Data records
/-- R100, R101, R25: an lq takes its queue entry when it issues, unfilled; on a full queue of 64 entries it stalls, and while 768 requests of its core are outstanding it waits. What counts as an outstanding request is the model's choice (log 52). -/
def Sys2Proof.Claims.QueueLoadsGoInFlight : Prop :=
  ∀ (s : State) (q : BitVec 2) (b : Reg) (o : BitVec 12), ∀ f ∈ [(Instr.lqb q b o, 1, true), (.lqbu q b o, 1, false), (.lqh q b o, 2, true), (.lqhu q b o, 2, false),
      (.lqw q b o, 4, true), (.lqwu q b o, 4, false), (.lqd q b o, 8, false)],
    Ready s [b] → held s = false → ∀ pa pte,
    let ea := BitVec.ofNat 64 ((readReg s b).toNat + o.toNat * f.2.1)
    (64 ≤ (nth s.thr.qs.ldq q.toNat []).length → Stalls f.1 s .queue)
    ∧ ((nth s.thr.qs.ldq q.toNat []).length < 64 → translate s s.thr .load ea f.2.1 f.2.1 true = .ok pa pte → poisonFor s s.thr pa f.2.1 = false →
      (768 ≤ outstanding s s.thr.core → Stalls f.1 s .other)
      ∧ (outstanding s s.thr.core < 768 → Completes f.1 s (modThr s fun t => { t with qs := { t.qs with
          loads := t.qs.loads ++ [{ dst := .ldq q.toNat, ea := ea, pa := pa, size := f.2.1, signed := f.2.2, marks := axMarks t, pc := s.pc }]
          ldq := upd t.qs.ldq q.toNat (nth t.qs.ldq q.toNat [] ++ [none])
          pushed := { t.qs.pushed with ldq := upd t.qs.pushed.ldq q.toNat (nth t.qs.pushed.ldq q.toNat 0 + 1) } } })))

/-- R98, R282, R284: what the address check of a load or of a store address does when it does not pass. Misaligned and heap window limit are raised with
TADDR the address; a page fault waits for the firmware and a TLB miss for the walk, one of the 768 requests of its core (R14, log 52), and the
instruction issues again. -/
def Sys2Proof.Claims.AccessFaults : Prop :=
  ∀ (s : State) (q : BitVec 2) (d b : Reg) (o : BitVec 12),
    let at_ (n : Nat) : Word := BitVec.ofNat 64 ((readReg s b).toNat + o.toNat * n)
    let fails (i : Instr) (kd : Kind) (n : Nat) : Prop :=
      let f : PageFault := { stream := s.cur, cause := kd.cause, ea := at_ n, store := decide (kd = .store) }
      (∀ c, c = 0x04 ∨ c = 0x07 → translate s s.thr kd (at_ n) n n true = .fault c → exec i s = .next (raise s s.cur c s.pc (at_ n)))
      ∧ (translate s s.thr kd (at_ n) n n true = .fault kd.cause → exec i s = .next (stall (modThr s fun t => { t with pf := t.pf ++ [f] }) .other))
      ∧ (translate s s.thr kd (at_ n) n n true = .miss → outstanding s s.thr.core < 768 → exec i s = .next (stall (modThr s fun t => bump { t with walk := t.walk ++ [f] } 0x0A 1) .other))
      ∧ (translate s s.thr kd (at_ n) n n true = .miss → 768 ≤ outstanding s s.thr.core → Stalls i s .other)
    (Ready s [d, b] → held s = false → ∀ f ∈ [(Instr.ldb d b o, 1), (.ldbu d b o, 1), (.ldh d b o, 2), (.ldhu d b o, 2), (.ldw d b o, 4), (.ldwu d b o, 4), (.ldd d b o, 8)], fails f.1 .load f.2)
    ∧ (Ready s [b] → held s = false → (nth s.thr.qs.ldq q.toNat []).length < 64 →
        ∀ f ∈ [(Instr.lqb q b o, 1), (.lqbu q b o, 1), (.lqh q b o, 2), (.lqhu q b o, 2), (.lqw q b o, 4), (.lqwu q b o, 4), (.lqd q b o, 8)], fails f.1 .load f.2)
    ∧ (Ready s [b] → s.thr.qs.saq.length < 64 → ∀ f ∈ [(Instr.sab b o, 1), (.sah b o, 2), (.saw b o, 4), (.sad b o, 8)], fails f.1 .store f.2)

/-- R100, R101: the oldest load in flight of a P0 or P1 thread without lines in the Wings is performed: it reads its bytes little-endian, extends them as its form says, and
writes its H register or fills the first unfilled entry of its queue. Nothing else of its registers changes, and no memory does. -/
def Sys2Proof.Claims.LoadReturns : Prop :=
  ∀ (s x : State) (tid : Nat) (q : LoadReq) (rest : List LoadReq), focus s tid = some x → x.thr.live = true → x.thr.resident = true → PlainThread x.thr →
    x.thr.qs.loads = q :: rest → q.atom = none → 0 < q.size → q.size ≤ 8 → poisonedIn x q.pa q.size = false →
    let n := getLe x.mem q.pa q.size
    let v : Word := if q.signed then (BitVec.ofNat (8 * q.size) n).signExtend 64 else BitVec.ofNat 64 n
    ∃ t, exec (.loadReturn tid) s = .next t ∧ t = { x with thr := t.thr } ∧ t.thr.qs.loads = rest ∧ t.thr.g = x.thr.g ∧ t.thr.ex = { x.thr.ex with stall := .no }
      ∧ t.thr.ax = { x.thr.ax with stall := .no, marks := t.thr.ax.marks }
      ∧ (∀ d, q.dst = .hreg d → t.thr.qs.ldq = x.thr.qs.ldq ∧ (d ≠ 0 → d.toNat < 16 → readH t.thr d.toNat = v) ∧ ∀ r, r ≠ d.toNat → readH t.thr r = readH x.thr r)
      ∧ (∀ k, q.dst = .ldq k → k < 4 → t.thr.h = x.thr.h ∧ t.thr.ax.marks = x.thr.ax.marks ∧ nth t.thr.qs.ldq k [] = fillFirst (nth x.thr.qs.ldq k []) v
          ∧ ∀ j, j ≠ k → nth t.thr.qs.ldq j [] = nth x.thr.qs.ldq j [])
      ∧ ∀ a, getCell t.mem a = getCell x.mem a

/-- R102: a store address whose checks pass goes to SAQ, and the leaf that translated it becomes dirty (R285); a full SAQ stalls. No
byte outside that leaf entry changes. -/
def Sys2Proof.Claims.StoreAddresses : Prop :=
  ∀ (s : State) (b : Reg) (o : BitVec 12), ∀ f ∈ [(Instr.sab b o, 1), (.sah b o, 2), (.saw b o, 4), (.sad b o, 8)], Ready s [b] →
    let ea := BitVec.ofNat 64 ((readReg s b).toNat + o.toNat * f.2)
    (64 ≤ s.thr.qs.saq.length → Stalls f.1 s .queue)
    ∧ ∀ pa pte, s.thr.qs.saq.length < 64 → translate s s.thr .store ea f.2 f.2 true = .ok pa pte →
      Completes f.1 s (modThr (setDirty s pte) fun t => { t with qs := { t.qs with
        saq := t.qs.saq ++ [{ ea := ea, pa := pa, size := f.2, marks := axMarks t, sup := t.sys.tstat.lvl }], saqTot := t.qs.saqTot + 1 } })
      ∧ (pte = none → setDirty s pte = s)
      ∧ ∀ e, pte = some e → Memory.wf s.mem = true → (getLe (setDirty s pte).mem e 8).testBit 6 = true
        ∧ ∀ a, (a < e ∨ e + 8 ≤ a) → getCell (setDirty s pte).mem a = getCell s.mem a

/-- R102, R104, R25: sdq, xqput and bqput push, qpop and xqget pop the oldest entry; each stalls on a full or an empty queue, and
a qpop also while the head is unfilled (R101). -/
def Sys2Proof.Claims.QueueTransfers : Prop :=
  ∀ (s : State) (d a : Reg) (n : BitVec 2),
    (Ready s [a] →
      (64 ≤ s.thr.qs.sdq.length → Stalls (.sdq a) s .queue)
      ∧ (s.thr.qs.sdq.length < 64 → Completes (.sdq a) s (modThr s fun t => { t with qs := { t.qs with sdq := t.qs.sdq ++ [readReg s a], sdqTot := t.qs.sdqTot + 1 } }))
      ∧ (16 ≤ s.thr.qs.xq.length → Stalls (.xqput a) s .queue)
      ∧ (s.thr.qs.xq.length < 16 → Completes (.xqput a) s (modThr s fun t => { t with qs := { t.qs with
          xq := t.qs.xq ++ [readReg s a], pushed := { t.qs.pushed with xq := t.qs.pushed.xq + 1 } } }))
      ∧ (64 ≤ s.thr.qs.bq.length → Stalls (.bqput a) s .queue)
      ∧ (s.thr.qs.bq.length < 64 → Completes (.bqput a) s (modThr s fun t => { t with qs := { t.qs with
          bq := t.qs.bq ++ [decide (readReg s a ≠ 0)], pushed := { t.qs.pushed with bq := t.qs.pushed.bq + 1 } } })))
    ∧ (Ready s [d] →
      (s.thr.qs.xq = [] → Stalls (.xqget d) s .queue)
      ∧ (∀ v rest, s.thr.qs.xq = v :: rest → Completes (.xqget d) s (writeReg (modThr s fun t => { t with qs := { t.qs with
          xq := rest, popped := { t.qs.popped with xq := t.qs.popped.xq + 1 } } }) d v))
      ∧ (nth s.thr.qs.ldq n.toNat [] = [] → Stalls (.qpop d n) s .queue)
      ∧ (∀ rest, nth s.thr.qs.ldq n.toNat [] = none :: rest → Stalls (.qpop d n) s .queue)
      ∧ ∀ v rest, nth s.thr.qs.ldq n.toNat [] = some v :: rest → Completes (.qpop d n) s (writeReg (modThr s fun t => { t with qs := { t.qs with
          ldq := upd t.qs.ldq n.toNat rest
          popped := { t.qs.popped with ldq := upd t.qs.popped.ldq n.toNat (nth t.qs.popped.ldq n.toNat 0 + 1) } } }) d v))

What to do →
The answer consists solely of the lines from the one containing "ldq := upd t.qs.ldq n.toNat rest" through the last line of the data above, reproduced exactly.

Output for this exercise →
          ldq := upd t.qs.ldq n.toNat rest
          popped := { t.qs.popped with ldq := upd t.qs.popped.ldq n.toNat (nth t.qs.popped.ldq n.toNat 0 + 1) } } }) d v))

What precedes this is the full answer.